I was doing some work at a client facility recently and happened to be on site when these folks were entertaining the representative from their property insurer. While there was lots of discussion about processes for managing fire alarm and sprinkler system impairments (might be worth checking with your property insurer for their definition of an impairment – might be a little more restrictive than you might think, especially if you are using the 4-hour timeframe identified in the Life Safety Code / TJC standards), which I expected, there was a little more attention paid to emergency response plans, particularly in relation to utility systems failures, primarily as a function of business continuity.

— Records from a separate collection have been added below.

-- ==== Sys2Proof/Machine/Core.lean ====
section
/-! DEFINITION. The machine as the host sees it. -/

def Sys2Proof.core : Host.Core :=
  { State := Sys2Proof.Machine.State
    Fault := Sys2Proof.Machine.Fault
    Refusal := Sys2Proof.Machine.Refusal
    step := Sys2Proof.Machine.step
    reset := Sys2Proof.Machine.State.reset }
end

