-- ---------------------------------------------------------------- whole commands

/-- R143, R136: RUN completes on every capture that meets the host's obligations, and leaves the same RS, EV, FB, pass
registers and session state as RESAMPLE and then FRAME do; it additionally writes MODE_RESULT (through the MDU's
registers when it autodetects). The room asked of RS and EV is that of R339 for the frames detected. That IN_LEN = 1 with
record 0 never written is asked for nothing is the model's choice (log 8). -/
def Obligations.RunIsResampleThenFrame : Prop :=
  ∀ s : State, 200000 ≤ s.cfg.sampleRate.toNat → s.cfg.mode ≠ 3 → CaptureReady s →
    let n := 301 * framesDetected s
    fits s.par.rsCap n = true → fits s.par.evCap (s.ev.length + 1 + n / 12 + n / 300) = true →
    countsLeft s.frameCount (n / 300) → countsLeft s.dec.good (n / 300) →
    countsLeft s.dec.lost (n / 300) → countsLeft s.dec.errors (n / 300) →
    ∃ a b c, exec .resample s = .next a ∧ exec .frame a = .next b ∧ exec .run s = .next c ∧
      c = { b with modeEff := c.modeEff, modeFromGaps := c.modeFromGaps, mdu := c.mdu }

/-- R136, R36: RUN stores a forced mode as it is, with MODE_FROM_GAPS 0, and otherwise what MODEDET gives on the whole
capture. -/
def Obligations.RunStoresTheMode : Prop :=
  ∀ s t : State, exec .run s = .next t → t.status.err = 0 →
    (s.cfg.mode ≠ 0 → t.modeEff = s.cfg.mode ∧ t.modeFromGaps = false) ∧
    (s.cfg.mode = 0 → ∃ m, exec .modedet { s with cfg := { s.cfg with rangeStart := 0, rangeEnd := s.cfg.inLen } } =
      .next m ∧ t.modeEff = m.modeEff ∧ t.modeFromGaps = m.modeFromGaps)

/-- R186, R104: CONFIG.MODE has no effect on the RSU, the FSU or the FDU. RUN under another legal mode gives the same machine
but for MODE itself, MODE_RESULT and the MDU's registers; RESAMPLE, FRAME, DECODE and MODEDET under any other mode, the
reserved 3 among them, give the same machine but for MODE itself, and stop where they would stop. -/
def Obligations.ModeChangesNothingElse : Prop :=
  (∀ (s t : State) (m : BitVec 2), exec .run s = .next t → t.status.err = 0 → m ≠ 3 →
    ∃ t', exec .run { s with cfg := { s.cfg with mode := m } } = .next t' ∧
      t' = { t with
        cfg := { s.cfg with mode := m }
        modeEff := t'.modeEff
        modeFromGaps := t'.modeFromGaps
        mdu := t'.mdu }) ∧
  ∀ (s : State) (m : BitVec 2), ∀ i ∈ [Instr.resample, .frame, .decode, .modedet],
    (∀ t, exec i s = .next t →
      exec i { s with cfg := { s.cfg with mode := m } } = .next { t with cfg := { t.cfg with mode := m } }) ∧
    ∀ r, exec i s = .refused r → exec i { s with cfg := { s.cfg with mode := m } } = .refused r

/-- R131 with R8 (b): a command that completes in one step is what its micro-operations, one step each, make of the state
in which its first unit begins. That a command is one step is the model's form of R131 (log 2), and that the core can stand
between two micro-operations is the model's choice (log 14). -/
def Obligations.CommandsAreTheirMicroOperations : Prop :=
  ∀ s t : State, NoReset s → t.status.err = 0 →
    (exec .resample s = .next t → ∃ n, Host.Core.run Sys2Proof.core n (rsuBegin (started false s)) = .next t) ∧
    (exec .frame s = .next t → ∃ n, Host.Core.run Sys2Proof.core n (fsuBegin (started false s)) = .next t) ∧
    (exec .modedet s = .next t → ∃ n, Host.Core.run Sys2Proof.core n
      (mduBegin s.cfg.rangeStart.toNat s.cfg.rangeEnd.toNat (started false s)) = .next t) ∧
    (exec .run s = .next t → s.cfg.mode = 0 → ∃ n, Host.Core.run Sys2Proof.core n
      (mduBegin 0 s.cfg.inLen.toNat (started true s)) = .next t) ∧
    (exec .run s = .next t → s.cfg.mode ≠ 0 → ∃ n, Host.Core.run Sys2Proof.core n
      (rsuBegin { started true s with modeEff := s.cfg.mode, modeFromGaps := false }) = .next t)

-- ---------------------------------------------------------------- stops

/-- The model's choice (log 11), not a rule of the spec: a unit's micro-operation is refused by name in a state that does not select
it; the FDU's operations are refused on a frame of the other kind. -/
def Obligations.UnselectedOperationsAreRefused : Prop :=
  ∀ s : State,
    (∀ i ∈ [Instr.rsScan, .rsStart, .rsEdge, .rsFill, .rsClip, .rsTrail, .mdGap, .mdClassify, .frLabel, .frShift,
        .frWord, .frFrame, .frDesync, .frTail], selectOp s ≠ some i → ∃ m, exec i s = .refused (.notSelected m)) ∧
    (¬ValidFrame s.fb → ∀ i ∈ [Instr.decOk, .decGood, .decCh1, .decCh2, .decCh3, .decCh4, .decCh5, .decCh6, .decCh7,
        .decCh8, .decCh9, .decCh10, .decCh11, .decCh12, .decCh13, .decCh14, .decCh15, .decCh16, .decCh17, .decCh18,
        .decLost, .decFs], ∃ m, exec i s = .refused (.notSelected m)) ∧
    (ValidFrame s.fb → ∃ m, exec .decErr s = .refused (.notSelected m)) ∧
    ((fbAt s.fb 23).getLsbD 5 = false → ∃ m, exec .decLost s = .refused (.notSelected m))

/-- U1, U4, U7 of spec/93_implementation_defined.md: after its exceptions are ruled out, a command whose input is outside
the host's obligations is refused, and says which obligation is missing. The form of each stop is the model's (logs 8
and 9), and so is that a pair with an unwritten record is asked for nothing where the command does not read it (log 8). -/
def Obligations.CommandsStopOutsideTheirDomain : Prop :=
  ∀ s : State, 200000 ≤ s.cfg.sampleRate.toNat →
    (∀ i : Instr, (i = .run ∧ s.cfg.mode ≠ 3) ∨ i = .resample ∨
      (i = .modedet ∧ s.cfg.rangeStart.toNat ≤ s.cfg.rangeEnd.toNat ∧ s.cfg.rangeEnd.toNat ≤ s.cfg.inLen.toNat) →
      let a := if i = .modedet then s.cfg.rangeStart.toNat else 0
      let e := if i = .modedet then s.cfg.rangeEnd.toNat else s.cfg.inLen.toNat
      (fits s.par.inCap s.cfg.inLen.toNat = false → exec i s = .refused (.capacity .inp)) ∧
      (fits s.par.inCap s.cfg.inLen.toNat = true → ¬InputReady s a e → exec i s = .refused .inputNotIncreasing)) ∧
    (fits s.par.rsCap s.rsLen.toNat = false → exec .frame s = .refused (.capacity .rs)) ∧
    (fits s.par.rsCap s.rsLen.toNat = true → ¬ResampledReady s → exec .frame s = .refused .rsNotIncreasing)
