-- ==== Sys2Proof/Laws/State.lean ====
section
/-! SUPPORT. What each update of State leaves in each field, one lemma per field per update, so that no proof unfolds a
record update. -/

namespace Sys2Proof.Machine

variable (s : State)

-- State.setFb
@[simp] theorem State.setFb_par (k : Nat) (b : Byte) : (s.setFb k b).par = s.par := rfl
@[simp] theorem State.setFb_cfg (k : Nat) (b : Byte) : (s.setFb k b).cfg = s.cfg := rfl
@[simp] theorem State.setFb_status (k : Nat) (b : Byte) : (s.setFb k b).status = s.status := rfl
@[simp] theorem State.setFb_dec (k : Nat) (b : Byte) : (s.setFb k b).dec = s.dec := rfl
@[simp] theorem State.setFb_frameCount (k : Nat) (b : Byte) : (s.setFb k b).frameCount = s.frameCount := rfl
@[simp] theorem State.setFb_prevLoss (k : Nat) (b : Byte) : (s.setFb k b).prevLoss = s.prevLoss := rfl
@[simp] theorem State.setFb_progress (k : Nat) (b : Byte) : (s.setFb k b).progress = s.progress := rfl
@[simp] theorem State.setFb_modeEff (k : Nat) (b : Byte) : (s.setFb k b).modeEff = s.modeEff := rfl
@[simp] theorem State.setFb_modeFromGaps (k : Nat) (b : Byte) : (s.setFb k b).modeFromGaps = s.modeFromGaps := rfl
@[simp] theorem State.setFb_rsLen (k : Nat) (b : Byte) : (s.setFb k b).rsLen = s.rsLen := rfl
@[simp] theorem State.setFb_fb (k : Nat) (b : Byte) : (s.setFb k b).fb = s.fb.setIfInBounds k b := rfl
@[simp] theorem State.setFb_fsu (k : Nat) (b : Byte) : (s.setFb k b).fsu = s.fsu := rfl
@[simp] theorem State.setFb_rsu (k : Nat) (b : Byte) : (s.setFb k b).rsu = s.rsu := rfl
@[simp] theorem State.setFb_mdu (k : Nat) (b : Byte) : (s.setFb k b).mdu = s.mdu := rfl
@[simp] theorem State.setFb_inMem (k : Nat) (b : Byte) : (s.setFb k b).inMem = s.inMem := rfl
@[simp] theorem State.setFb_inEra (k : Nat) (b : Byte) : (s.setFb k b).inEra = s.inEra := rfl
@[simp] theorem State.setFb_rsMem (k : Nat) (b : Byte) : (s.setFb k b).rsMem = s.rsMem := rfl
@[simp] theorem State.setFb_rsEra (k : Nat) (b : Byte) : (s.setFb k b).rsEra = s.rsEra := rfl
@[simp] theorem State.setFb_ev (k : Nat) (b : Byte) : (s.setFb k b).ev = s.ev := rfl
@[simp] theorem State.setFb_prog (k : Nat) (b : Byte) : (s.setFb k b).prog = s.prog := rfl
@[simp] theorem State.setFb_act (k : Nat) (b : Byte) : (s.setFb k b).act = s.act := rfl
@[simp] theorem State.setFb_inRun (k : Nat) (b : Byte) : (s.setFb k b).inRun = s.inRun := rfl
@[simp] theorem State.setFb_host (k : Nat) (b : Byte) : (s.setFb k b).host = s.host := rfl
@[simp] theorem State.setFb_reply (k : Nat) (b : Byte) : (s.setFb k b).reply = s.reply := rfl
@[simp] theorem State.setFb_draws (k : Nat) (b : Byte) : (s.setFb k b).draws = s.draws := rfl

-- State.clearFb
@[simp] theorem State.clearFb_par : (s.clearFb).par = s.par := rfl
@[simp] theorem State.clearFb_cfg : (s.clearFb).cfg = s.cfg := rfl
@[simp] theorem State.clearFb_status : (s.clearFb).status = s.status := rfl
@[simp] theorem State.clearFb_dec : (s.clearFb).dec = s.dec := rfl
@[simp] theorem State.clearFb_frameCount : (s.clearFb).frameCount = s.frameCount := rfl
@[simp] theorem State.clearFb_prevLoss : (s.clearFb).prevLoss = s.prevLoss := rfl
@[simp] theorem State.clearFb_progress : (s.clearFb).progress = s.progress := rfl
@[simp] theorem State.clearFb_modeEff : (s.clearFb).modeEff = s.modeEff := rfl
@[simp] theorem State.clearFb_modeFromGaps : (s.clearFb).modeFromGaps = s.modeFromGaps := rfl
@[simp] theorem State.clearFb_rsLen : (s.clearFb).rsLen = s.rsLen := rfl
@[simp] theorem State.clearFb_fb : (s.clearFb).fb = Vector.replicate 25 0 := rfl
@[simp] theorem State.clearFb_fsu : (s.clearFb).fsu = s.fsu := rfl
@[simp] theorem State.clearFb_rsu : (s.clearFb).rsu = s.rsu := rfl
@[simp] theorem State.clearFb_mdu : (s.clearFb).mdu = s.mdu := rfl
@[simp] theorem State.clearFb_inMem : (s.clearFb).inMem = s.inMem := rfl
@[simp] theorem State.clearFb_inEra : (s.clearFb).inEra = s.inEra := rfl
@[simp] theorem State.clearFb_rsMem : (s.clearFb).rsMem = s.rsMem := rfl
@[simp] theorem State.clearFb_rsEra : (s.clearFb).rsEra = s.rsEra := rfl
@[simp] theorem State.clearFb_ev : (s.clearFb).ev = s.ev := rfl
@[simp] theorem State.clearFb_prog : (s.clearFb).prog = s.prog := rfl
@[simp] theorem State.clearFb_act : (s.clearFb).act = s.act := rfl
@[simp] theorem State.clearFb_inRun : (s.clearFb).inRun = s.inRun := rfl
@[simp] theorem State.clearFb_host : (s.clearFb).host = s.host := rfl
@[simp] theorem State.clearFb_reply : (s.clearFb).reply = s.reply := rfl
@[simp] theorem State.clearFb_draws : (s.clearFb).draws = s.draws := rfl

-- State.setCh
@[simp] theorem State.setCh_par (n : Nat) (v : Chan) : (s.setCh n v).par = s.par := rfl
@[simp] theorem State.setCh_cfg (n : Nat) (v : Chan) : (s.setCh n v).cfg = s.cfg := rfl
@[simp] theorem State.setCh_status (n : Nat) (v : Chan) : (s.setCh n v).status = s.status := rfl
@[simp] theorem State.setCh_dec (n : Nat) (v : Chan) :
    (s.setCh n v).dec = { s.dec with ch := s.dec.ch.setIfInBounds (n - 1) v } := rfl
@[simp] theorem State.setCh_frameCount (n : Nat) (v : Chan) : (s.setCh n v).frameCount = s.frameCount := rfl
@[simp] theorem State.setCh_prevLoss (n : Nat) (v : Chan) : (s.setCh n v).prevLoss = s.prevLoss := rfl
@[simp] theorem State.setCh_progress (n : Nat) (v : Chan) : (s.setCh n v).progress = s.progress := rfl
@[simp] theorem State.setCh_modeEff (n : Nat) (v : Chan) : (s.setCh n v).modeEff = s.modeEff := rfl
@[simp] theorem State.setCh_modeFromGaps (n : Nat) (v : Chan) : (s.setCh n v).modeFromGaps = s.modeFromGaps := rfl
@[simp] theorem State.setCh_rsLen (n : Nat) (v : Chan) : (s.setCh n v).rsLen = s.rsLen := rfl
@[simp] theorem State.setCh_fb (n : Nat) (v : Chan) : (s.setCh n v).fb = s.fb := rfl
@[simp] theorem State.setCh_fsu (n : Nat) (v : Chan) : (s.setCh n v).fsu = s.fsu := rfl
@[simp] theorem State.setCh_rsu (n : Nat) (v : Chan) : (s.setCh n v).rsu = s.rsu := rfl
@[simp] theorem State.setCh_mdu (n : Nat) (v : Chan) : (s.setCh n v).mdu = s.mdu := rfl
@[simp] theorem State.setCh_inMem (n : Nat) (v : Chan) : (s.setCh n v).inMem = s.inMem := rfl
@[simp] theorem State.setCh_inEra (n : Nat) (v : Chan) : (s.setCh n v).inEra = s.inEra := rfl
@[simp] theorem State.setCh_rsMem (n : Nat) (v : Chan) : (s.setCh n v).rsMem = s.rsMem := rfl
@[simp] theorem State.setCh_rsEra (n : Nat) (v : Chan) : (s.setCh n v).rsEra = s.rsEra := rfl
@[simp] theorem State.setCh_ev (n : Nat) (v : Chan) : (s.setCh n v).ev = s.ev := rfl
@[simp] theorem State.setCh_prog (n : Nat) (v : Chan) : (s.setCh n v).prog = s.prog := rfl
@[simp] theorem State.setCh_act (n : Nat) (v : Chan) : (s.setCh n v).act = s.act := rfl
@[simp] theorem State.setCh_inRun (n : Nat) (v : Chan) : (s.setCh n v).inRun = s.inRun := rfl
@[simp] theorem State.setCh_host (n : Nat) (v : Chan) : (s.setCh n v).host = s.host := rfl
@[simp] theorem State.setCh_reply (n : Nat) (v : Chan) : (s.setCh n v).reply = s.reply := rfl
@[simp] theorem State.setCh_draws (n : Nat) (v : Chan) : (s.setCh n v).draws = s.draws := rfl

-- State.prologue
@[simp] theorem State.prologue_par : (s.prologue).par = s.par := rfl
@[simp] theorem State.prologue_cfg : (s.prologue).cfg = s.cfg := rfl
@[simp] theorem State.prologue_status : (s.prologue).status = { s.status with done := false, err := 0 } := rfl
@[simp] theorem State.prologue_dec : (s.prologue).dec = s.dec := rfl
@[simp] theorem State.prologue_frameCount : (s.prologue).frameCount = s.frameCount := rfl
@[simp] theorem State.prologue_prevLoss : (s.prologue).prevLoss = s.prevLoss := rfl
@[simp] theorem State.prologue_progress : (s.prologue).progress = s.progress := rfl
@[simp] theorem State.prologue_modeEff : (s.prologue).modeEff = s.modeEff := rfl
@[simp] theorem State.prologue_modeFromGaps : (s.prologue).modeFromGaps = s.modeFromGaps := rfl
@[simp] theorem State.prologue_rsLen : (s.prologue).rsLen = s.rsLen := rfl
@[simp] theorem State.prologue_fb : (s.prologue).fb = s.fb := rfl
@[simp] theorem State.prologue_fsu : (s.prologue).fsu = s.fsu := rfl
@[simp] theorem State.prologue_rsu : (s.prologue).rsu = s.rsu := rfl
@[simp] theorem State.prologue_mdu : (s.prologue).mdu = s.mdu := rfl
@[simp] theorem State.prologue_inMem : (s.prologue).inMem = s.inMem := rfl
@[simp] theorem State.prologue_inEra : (s.prologue).inEra = s.inEra := rfl
@[simp] theorem State.prologue_rsMem : (s.prologue).rsMem = s.rsMem := rfl
@[simp] theorem State.prologue_rsEra : (s.prologue).rsEra = s.rsEra := rfl
@[simp] theorem State.prologue_ev : (s.prologue).ev = s.ev := rfl
@[simp] theorem State.prologue_prog : (s.prologue).prog = s.prog := rfl
@[simp] theorem State.prologue_act : (s.prologue).act = s.act := rfl
@[simp] theorem State.prologue_inRun : (s.prologue).inRun = s.inRun := rfl
@[simp] theorem State.prologue_host : (s.prologue).host = s.host := rfl
@[simp] theorem State.prologue_reply : (s.prologue).reply = s.reply := rfl
@[simp] theorem State.prologue_draws : (s.prologue).draws = s.draws := rfl
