-- ==== Sys2Proof/Tests/Slice0.lean ====
section
/-! SUPPORT. The model's own tests. First ill-formed terms, then words written out from the spec's encodings, then single
operations against the values of spec/95_test_vectors.md (the vector's name stands in the comment), then one theorem per
statement with hypotheses: a concrete state that meets all of them. -/

namespace Sys2Proof.Tests

-- One kernel evaluation after another: side by side they ask for more threads than a checked run may start.
set_option Elab.async false

open Sys2Proof.Machine

-- ---------------------------------------------------------------- helpers

/-- The outcome is a next state with the property p. -/
def ok (o : Out) (p : State → Bool) : Bool := match o with | .next t => p t | _ => false

/-- The outcome is the given refusal. -/
def refuses (o : Out) (r : Refusal) : Bool := match o with | .refused q => decide (q = r) | _ => false

/-- Records listed as (timestamp, level), from index 0. -/
def inOf (l : List (Nat × Nat)) : Memory InRec :=
  l.zipIdx.map fun e => (e.2, { level := BitVec.ofNat 8 e.1.2, ts := BitVec.ofNat 64 e.1.1 })

/-- Records listed as (timestamp, bit), from index 0. -/
def rsOf (l : List (Nat × Nat)) : Memory RsRec :=
  l.zipIdx.map fun e => (e.2, { bit := e.1.2 == 1, ts := BitVec.ofNat 64 e.1.1 })

/-- An idle core with a capture at `rate` Hz. -/
def capture (rate : Nat) (l : List (Nat × Nat)) : State :=
  { State.reset with cfg := { sampleRate := BitVec.ofNat 32 rate, inLen := BitVec.ofNat 32 l.length }, inMem := inOf l }

/-- An idle core with a resampled stream at `rate` Hz. -/
def stream (rate : Nat) (l : List (Nat × Nat)) : State :=
  { State.reset with
    cfg := { sampleRate := BitVec.ofNat 32 rate }, rsMem := rsOf l, rsLen := BitVec.ofNat 32 l.length }

/-- `s` with IN and RS as after hardware reset: nothing has written them. -/
def unwritten (s : State) : State := { s with inMem := [], rsMem := [] }

/-- An idle core whose frame buffer holds the 200-bit frame f and whose FB_LEN is 25. -/
def framed (f : Nat) : State :=
  { State.reset with fb := bytesOfFrame (BitVec.ofNat 200 f), cfg := { fbLen := 25 } }

/-- The capture with the given gaps, from timestamp 0. -/
def gapsOf (l : List Nat) : List (Nat × Nat) := (l.foldl (fun a g => (a.headD (0, 1)).1 + g |> fun t => (t, 1) :: a)
  [(0, 1)]).reverse

/-- DEC-1 of spec/95: channel 1 = 1000. -/
def dec1 : State := framed 0xF017C000000000000000000000000000000000000000000000

/-- DEC-3 of spec/95, first frame. -/
def dec3 : State := framed 0xF0A60A63D214C9F8F4B0D0A6B1C9FBA89E984AC375E853A000

/-- DEC-6 of spec/95: a bad end byte. -/
def dec6 : State := framed 0xF0000000000000000000000000000000000000000000000001

/-- RS-1 of spec/95. -/
def rs1 : State := capture 1000000 [(0, 0), (5000, 1), (5090, 0), (5100, 1), (5130, 0)]

/-- RS-2 of spec/95. -/
def rs2 : State := capture 1000000 [(0, 0), (5000, 1), (5090, 0), (5100, 1), (5130, 0), (9000, 1)]

/-- FR-1 of spec/95: the twelve bits of 0x783 and one record more. -/
def fr1 : State := stream 200000 [(100, 0), (102, 1), (104, 1), (106, 1), (108, 1), (110, 0), (112, 0), (114, 0),
  (116, 0), (118, 0), (120, 1), (122, 1), (124, 0)]

/-- `s` inside an FSU pass at index i. -/
def walking (s : State) (i bits bytes : Nat) : State :=
  { s with act := .fsuWalk, fsu := { i := BitVec.ofNat 32 i, bitcnt := BitVec.ofNat 4 bits, bytecnt := BitVec.ofNat 5 bytes } }

/-- `s` inside an RSU frame at index k, with `count` bits emitted from timestamp t0. -/
def inside (s : State) (k count t0 : Nat) : State :=
  { s with act := .inFrame, rsu := { k := BitVec.ofNat 32 k, count := count, t0 := BitVec.ofNat 64 t0 } }

/-- `s` scanning at index j. -/
def scanning (s : State) (j : Nat) : State := { s with act := .scan, rsu := { j := BitVec.ofNat 32 j } }

/-- `s` inside an MDU walk, at the pair (q - 1, q) of a range that ends at e. -/
def tallying (s : State) (q e : Nat) (h : Memory Nat) : State := { s with act := .mdu, mdu := { q := q, stop := e, hist := h } }

-- ---------------------------------------------------------------- well-formedness

theorem test_norm_zero_is_ill_formed : (Instr.norm 0).wellFormed = false := by decide
theorem test_norm_nineteen_is_ill_formed : (Instr.norm 19).wellFormed = false := by decide
theorem test_norm_bounds_are_well_formed :
    (Instr.norm 1).wellFormed = true ∧ (Instr.norm 18).wellFormed = true := by decide
theorem test_legal_word_is_no_reserved_command :
    (Instr.reservedCommand 0).wellFormed = false ∧ (Instr.reservedCommand 6).wellFormed = false := by decide
theorem test_reserved_words_are_well_formed :
    (Instr.reservedCommand 7).wellFormed = true ∧ (Instr.reservedCommand 0x10).wellFormed = true := by decide
theorem test_ill_formed_terms_are_refused :
    refuses (exec (.norm 0) State.reset) .illFormed = true ∧ refuses (exec (.norm 19) State.reset) .illFormed = true ∧
    refuses (exec (.reservedCommand 6) State.reset) .illFormed = true := by decide +kernel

The rep was really keen to see the organization’s detailed response plans for the normally-anticipated failures and it prompted the thought that, in these days of the (at least somewhat) monolithic 96-hour assessment/response plan dynamic, whether we’re best served by having really in-depth, specific response plans, or if we’re better off with what amounts to a bullet list of strategies for managing the risks and vulnerabilities inherent in a particular failure event. So my question to you is this: How “deep” do your response plans go? Are we talking lots of details or is it more or less a response framework that requires a little more intuition/familiarity on the part of your incident commander?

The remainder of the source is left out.